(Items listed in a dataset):
★ ★ ★ ★
-- ==== Sys2Proof/Laws/Kept.lean ====
section
/-! SUPPORT. What the end of an event leaves: parts of the state that no small action of Laws/Settling.lean changes, and so
`Work.settle` does not change. -/

namespace Sys2Proof.Machine

/-! ## A part of one record that an update leaves -/

section
variable (s : State)

@[simp] theorem State.mapCrane_role (c d : CraneNo) (f : Crane → Crane) (hf : ∀ x, (f x).role = x.role) :
    ((s.mapCrane c f).crane d).role = (s.crane d).role := by
  rw [State.mapCrane_crane]; split
  · next e => rw [e, hf]
  · rfl

@[simp] theorem State.mapCrane_load (c d : CraneNo) (f : Crane → Crane) (hf : ∀ x, (f x).load = x.load) :
    ((s.mapCrane c f).crane d).load = (s.crane d).load := by
  rw [State.mapCrane_crane]; split
  · next e => rw [e, hf]
  · rfl

@[simp] theorem State.mapCrane_cycles (c d : CraneNo) (f : Crane → Crane) (hf : ∀ x, (f x).cycles = x.cycles) :
    ((s.mapCrane c f).crane d).cycles = (s.crane d).cycles := by
  rw [State.mapCrane_crane]; split
  · next e => rw [e, hf]
  · rfl

@[simp] theorem State.mapCrane_refStatus (c d : CraneNo) (f : Crane → Crane) (hf : ∀ x, (f x).refStatus = x.refStatus) :
    ((s.mapCrane c f).crane d).refStatus = (s.crane d).refStatus := by
  rw [State.mapCrane_crane]; split
  · next e => rw [e, hf]
  · rfl

@[simp] theorem State.mapAisle_profile (a b : AisleNo) (f : Aisle → Aisle) (hf : ∀ x, (f x).profile = x.profile) :
    ((s.mapAisle a f).aisle b).profile = (s.aisle b).profile := by
  rw [State.mapAisle_aisle]; split
  · next e => rw [e, hf]
  · rfl

@[simp] theorem State.mapAisle_ceiling (a b : AisleNo) (f : Aisle → Aisle) (hf : ∀ x, (f x).ceiling = x.ceiling) :
    ((s.mapAisle a f).aisle b).ceiling = (s.aisle b).ceiling := by
  rw [State.mapAisle_aisle]; split
  · next e => rw [e, hf]
  · rfl

@[simp] theorem State.mapAisle_pendingCopy (a b : AisleNo) (f : Aisle → Aisle) (hf : ∀ x, (f x).pendingCopy = x.pendingCopy) :
    ((s.mapAisle a f).aisle b).pendingCopy = (s.aisle b).pendingCopy := by
  rw [State.mapAisle_aisle]; split
  · next e => rw [e, hf]
  · rfl

@[simp] theorem State.mapAisle_resume (a b : AisleNo) (f : Aisle → Aisle) (hf : ∀ x, (f x).resume = x.resume) :
    ((s.mapAisle a f).aisle b).resume = (s.aisle b).resume := by
  rw [State.mapAisle_aisle]; split
  · next e => rw [e, hf]
  · rfl

@[simp] theorem State.mapStation_infeed (a b : AisleNo) (f : Station → Station) (hf : ∀ x, (f x).infeed = x.infeed) :
    ((s.mapStation a f).station b).infeed = (s.station b).infeed := by
  rw [State.mapStation_station]; split
  · next e => rw [e, hf]
  · rfl

@[simp] theorem State.mapStation_outfeed (a b : AisleNo) (f : Station → Station) (hf : ∀ x, (f x).outfeed = x.outfeed) :
    ((s.mapStation a f).station b).outfeed = (s.station b).outfeed := by
  rw [State.mapStation_station]; split
  · next e => rw [e, hf]
  · rfl

end

/-- What no part of the end of an event changes. -/
structure State.Fixed (s t : State) : Prop where
  now : t.now = s.now
  pending : t.pending = s.pending
  proving : t.proving = s.proving
  groups : t.groups = s.groups
  input : t.hli.input = s.hli.input
  rx : t.hli.rx = s.hli.rx
  replies : t.hli.replies = s.hli.replies
  line : t.hli.line = s.hli.line
  stamp : t.jtb.stamp = s.jtb.stamp
  queues : t.jtb.queues = s.jtb.queues
  clearWait : t.jtb.clearWait = s.jtb.clearWait
  marker : t.rnu.marker = s.rnu.marker
  profile : ∀ a, (t.aisle a).profile = (s.aisle a).profile
  ceiling : ∀ a, (t.aisle a).ceiling = (s.aisle a).ceiling
  copy : ∀ a, (t.aisle a).pendingCopy = (s.aisle a).pendingCopy
  resume : ∀ a, (t.aisle a).resume = (s.aisle a).resume
  infeed : ∀ a, (t.station a).infeed = (s.station a).infeed
  outfeed : ∀ a, (t.station a).outfeed = (s.station a).outfeed
  role : ∀ c, (t.crane c).role = (s.crane c).role
  load : ∀ c, (t.crane c).load = (s.crane c).load
  cycles : ∀ c, (t.crane c).cycles = (s.crane c).cycles
  status : ∀ c, (t.crane c).refStatus = (s.crane c).refStatus

namespace State.Fixed

theorem refl (s : State) : State.Fixed s s := by constructor <;> intros <;> rfl

theorem trans {s t u : State} (h : State.Fixed s t) (k : State.Fixed t u) : State.Fixed s u := by
  cases h; cases k; constructor <;> intros <;> simp only [*]

end State.Fixed

theorem Aisle.stepped_kept (x : Aisle) (st : Stage) : (x.stepped st).profile = x.profile ∧
    (x.stepped st).ceiling = x.ceiling ∧ (x.stepped st).pendingCopy = x.pendingCopy ∧ (x.stepped st).resume = x.resume := by
  cases st <;> exact ⟨rfl, rfl, rfl, rfl⟩

theorem Aisle.adopted_kept (x : Aisle) : x.adopted.profile = x.profile ∧ x.adopted.ceiling = x.ceiling ∧
    x.adopted.pendingCopy = x.pendingCopy ∧ x.adopted.resume = x.resume := ⟨rfl, rfl, rfl, rfl⟩

theorem Crane.closedValues_kept (x : Crane) : x.closedValues.role = x.role ∧ x.closedValues.load = x.load ∧
    x.closedValues.cycles = x.cycles ∧ x.closedValues.refStatus = x.refStatus := ⟨rfl, rfl, rfl, rfl⟩

theorem Work.Settles.fixed {w v : Work} (h : Work.Settles w v) : State.Fixed w.st v.st := by
  cases h with
  | notice h => rw [h]; exact .refl _
  | reference c hc =>
    constructor <;> intros <;> simp only [Work.sendReference] <;> split <;> simp
  | pointers a st =>
    constructor <;> intros <;> simp [Aisle.stepped_kept]
  | cycle c j hc => constructor <;> intros <;> simp [Work.sendCycle]
  | addLoad id => constructor <;> intros <;> simp
  | unload id j hj hs => constructor <;> intros <;> simp
  | ready id j hj hs => constructor <;> intros <;> simp
  | carry c j d hc hp hj hd => constructor <;> intros <;> simp [Work.sendCarry]
  | pend c hc hp => constructor <;> intros <;> simp
  | yields c t hc => constructor <;> intros <;> simp [Work.sendMove]
  | unblock c id hc hl hj => constructor <;> intros <;> simp
  | take id l tag he hu hw => constructor <;> intros <;> simp
  | again c id l hc hl hj => constructor <;> intros <;> simp [Work.sendPlaceAgain]
  | adopt a hm => constructor <;> intros <;> simp [Work.adopt, Aisle.adopted_kept]
  | lead c j hc hj hs => constructor <;> intros <;> simp
  | reserved a id => constructor <;> intros <;> simp
  | hold c hc => constructor <;> intros <;> simp
  | promise k c cl hc ho hk hs => constructor <;> intros <;> simp [Work.promise]
  | opened a ha hd => constructor <;> intros <;> simp
  | offline c ha hc => constructor <;> intros <;> simp [Work.goOffline, Crane.closedValues_kept]
  | closed a ha => constructor <;> intros <;> simp
  | release a u hm hw =>
    constructor <;> intros <;> first
      | rfl
      | exact State.mapStation_infeed _ _ _ (fun x => { x with releasing := true }) (fun _ => rfl)
      | exact State.mapStation_outfeed _ _ _ (fun x => { x with releasing := true }) (fun _ => rfl)
  | runEnd id r hr => constructor <;> intros <;> first | rfl | simp [State.reported]
  | free hf => constructor <;> intros <;> rfl

/-- What the end of an event leaves. -/
theorem Work.settle_fixed (w : Work) : State.Fixed w.st w.settle.st := by
  have h := w.settle_settled
  generalize w.settle = v at h
  induction h with
  | refl => exact .refl _
  | tail _ k ih => exact ih.trans k.fixed

/-- The end of an event keeps the canonical form of the location table. -/
theorem Work.settle_wf (w : Work) (h : w.st.ltb.wf = true) : w.settle.st.ltb.wf = true := by
  refine Work.Settled.keep (P := fun s => s.ltb.wf = true) (fun w v k h => ?_) w.settle_settled h
  cases k with
  | notice e => rw [e]; exact h
  | take id l tag he hu hw => simpa using State.setLoc_wf l _ h
  | reference c hc => simp only [Work.sendReference]; split <;> simpa using h
  | cycle c j hc => simpa [Work.sendCycle] using h
  | carry c j d hc hp hj hd => simpa [Work.sendCarry] using h
  | yields c t hc => simpa [Work.sendMove] using h
  | again c id l hc hl hj => simpa [Work.sendPlaceAgain] using h
  | adopt a hm => simpa [Work.adopt] using h
  | promise k c cl hc ho hk hs => simpa [Work.promise] using h
  | offline c ha hc => simpa [Work.goOffline] using h
  | release a u hm hw => exact h
  | runEnd id r hr => exact h
  | free hf => exact h
  | _ => simpa using h

end Sys2Proof.Machine
end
★ ★ ★ ★
(Activity):
Copy word for word the stretch of entries above from the line that has "rx : t.hli.rx = s.hli.rx" through the line that has "load : ∀ c, (t.crane", both ends included, and nothing outside it.

(Written response):
  rx : t.hli.rx = s.hli.rx
  replies : t.hli.replies = s.hli.replies
  line : t.hli.line = s.hli.line
  stamp : t.jtb.stamp = s.jtb.stamp
  queues : t.jtb.queues = s.jtb.queues
  clearWait : t.jtb.clearWait = s.jtb.clearWait
  marker : t.rnu.marker = s.rnu.marker
  profile : ∀ a, (t.aisle a).profile = (s.aisle a).profile
  ceiling : ∀ a, (t.aisle a).ceiling = (s.aisle a).ceiling
  copy : ∀ a, (t.aisle a).pendingCopy = (s.aisle a).pendingCopy
  resume : ∀ a, (t.aisle a).resume = (s.aisle a).resume
  infeed : ∀ a, (t.station a).infeed = (s.station a).infeed
  outfeed : ∀ a, (t.station a).outfeed = (s.station a).outfeed
  role : ∀ c, (t.crane c).role = (s.crane c).role
  load : ∀ c, (t.crane c).load = (s.crane c).load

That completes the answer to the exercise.